Purpose: The operative method of fundoplication for gastroesophageal reflux disease (GERD) is divided into anterior wrapping (AW), such as Dor fundoplication, and posterior wrapping (PW), such as Toupet and Nissen fundoplications. Our institute introduced laparoscopic fundoplication in 2002. AW was performed until 2010, and PW has been performed since 2011. We examined the outcomes of AW and PW.
Methods: We examined 33 cases that we encountered from 2002 to 2013 and compared them retrospectively. The median age was 4 years (0-39 years), 26 patients were boys, and 7 were girls.
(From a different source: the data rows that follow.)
-- ==== Sys2Proof/Machine/Crypto.lean ====
section
/-!
DEFINITION. Byte strings, checks (CRC) and the standards' primitives over keys: the shapes in which the chapters use the
opaque functions of Config.
-/

namespace Sys2Proof.Machine

/-- `n` bytes given one by one. -/
def bytesOf (n : Nat) (f : Nat → Byte) : List Byte := (List.range n).map f

/-- A text as ASCII bytes (R219). -/
def ascii (t : String) : List Byte := t.toList.map (fun c => BitVec.ofNat 8 c.toNat)

/-- `n` zero bytes. -/
def zeros (n : Nat) : List Byte := List.replicate n 0

/-- `n` bytes of a string from position `o`, zeros beyond its end. -/
def slice (l : List Byte) (o n : Nat) : List Byte := ((l.drop o).take n) ++ zeros (n - (l.length - o))

/-- A big-endian field of a string (R10). -/
def be (l : List Byte) (o n : Nat) : Nat := beVal (slice l o n)

/-- A little-endian field of a string (R11). -/
def le (l : List Byte) (o n : Nat) : Nat := leVal (slice l o n)

/-- One byte of a string. -/
def at' (l : List Byte) (o : Nat) : Nat := (l.getD o 0).toNat

/-- A string with bytes put over it at position `o`. -/
def putAt (l : List Byte) (o : Nat) (v : List Byte) : List Byte := l.take o ++ v ++ l.drop (o + v.length)

/-- One bit into a CRC sent most significant bit first. -/
def crcMsbBit (w poly c bit : Nat) : Nat :=
  if (c / 2 ^ (w - 1) + bit) % 2 = 1 then (c * 2 % 2 ^ w) ^^^ poly else c * 2 % 2 ^ w

/-- One byte, most significant bit first. -/
def crcMsbByte (w poly c : Nat) (b : Byte) : Nat :=
  [7, 6, 5, 4, 3, 2, 1, 0].foldl (fun c i => crcMsbBit w poly c (b.toNat / 2 ^ i % 2)) c

/-- A CRC without reflection over a string. -/
def crcMsb (w poly init : Nat) (l : List Byte) : Nat := l.foldl (crcMsbByte w poly) init

/-- One byte of a reflected CRC. -/
def crcLsbByte (poly c : Nat) (b : Byte) : Nat :=
  [0, 1, 2, 3, 4, 5, 6, 7].foldl (fun c i => if (c + b.toNat / 2 ^ i) % 2 = 1 then (c / 2) ^^^ poly else c / 2) c

/-- The CRC-32 of IEEE 802.3, as a number whose least significant byte is sent first (R91). -/
def crc32 (l : List Byte) : Nat := (l.foldl (crcLsbByte 0xEDB88320) 0xFFFFFFFF) ^^^ 0xFFFFFFFF

/-- The FCS of a frame. -/
def fcsOf (l : List Byte) : List Byte := leBytes 4 (crc32 l)

/-- The inverted FCS (R151, R156). -/
def badFcsOf (l : List Byte) : List Byte := (fcsOf l).map (fun b => ~~~ b)

/-- The CRC-8 of POS_DATA_IN (R54), over the 56 bits above it. -/
def crc8 (v : Nat) : Nat := crcMsb 8 0x07 0 (beBytes 7 v)

/-- The CRC-64 of Twin digests (R278). -/
def crc64 (init : DWord) (l : List Byte) : DWord := BitVec.ofNat 64 (crcMsb 64 0x42F0E1EBA9EA3693 init.toNat l)

/-- HKDF with an empty salt, `n` bytes (R219). -/
def kdf (ikm info : List Byte) (n : Nat) : List Byte := bytesOf n (Config.hkdf [] ikm info)

/-- SHA-384 as bytes. -/
def sha (m : List Byte) : List Byte := beBytes 48 (Config.sha384 m).toNat

/-- The bytes of a string combined with a GCM keystream (R145). -/
def gcmStream (key : List Byte) (iv : Nat) (l : List Byte) : List Byte :=
  l.mapIdx (fun i b => b ^^^ Config.aesStream key iv i)

/-- The GCM tag as 16 bytes. -/
def gcmTagBytes (key : List Byte) (iv : Nat) (aad ct : List Byte) : List Byte :=
  beBytes 16 (Config.gcmTag key iv aad ct).toNat

/-- AES key wrap of a plaintext under a KEK (R228). -/
def wrap (kek plain : List Byte) : List Byte := bytesOf (plain.length + 8) (Config.keyWrap kek plain)

/-- AES key unwrap: the plaintext, none where the integrity check fails (R228). -/
def unwrap (kek blob : List Byte) : Option (List Byte) :=
  if Config.keyUnwrapOk kek blob then some (bytesOf (blob.length - 8) (Config.keyUnwrap kek blob)) else none

/-- The number of ticks in a millisecond: the tick is CCLK ÷ 2 = 750 MHz (R553). -/
def ticksPerMs : Nat := 750000

/-- Ticks in one second. -/
def ticksPerS : Nat := 750000000

end Sys2Proof.Machine
end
Results: Twenty-four patients showed severe motor and intellectual disabilities, six had congenital hiatal hernia, and three showed postoperative esophageal atresia. AW (Dor) was performed in 18 patients, and PW (Nissen fundoplication for 9 patients, Toupet fundoplication for 6 patients) was performed in 15 patients. Compared with AW (
p < 0.05), PW is associated with significantly reduced blood loss and operation time. Recurrence was observed in three patients subjected to AW (16.7%) and in 1 patient subjected to PW (6.7%). The recurrence rate was significantly reduced in the PW group. There was no significant difference between Nissen and Toupet fundoplications in terms of recurrence. For the 3 patients who showed recurrence in the AW group, 1 underwent reoperation and 2 were treated conservatively. One patient who underwent Toupet fundoplication showed recurrence.
Conclusions: In our institute, PW was found to be associated with significantly less operation time and intraoperative blood loss than AW. PW is a better procedure than AW for GERD. It was considered important to determine the condition of the patient in the selection of PW as the operative method. In particular, Nissen fundoplication is useful for patients with severe motor and intellectual disabilities.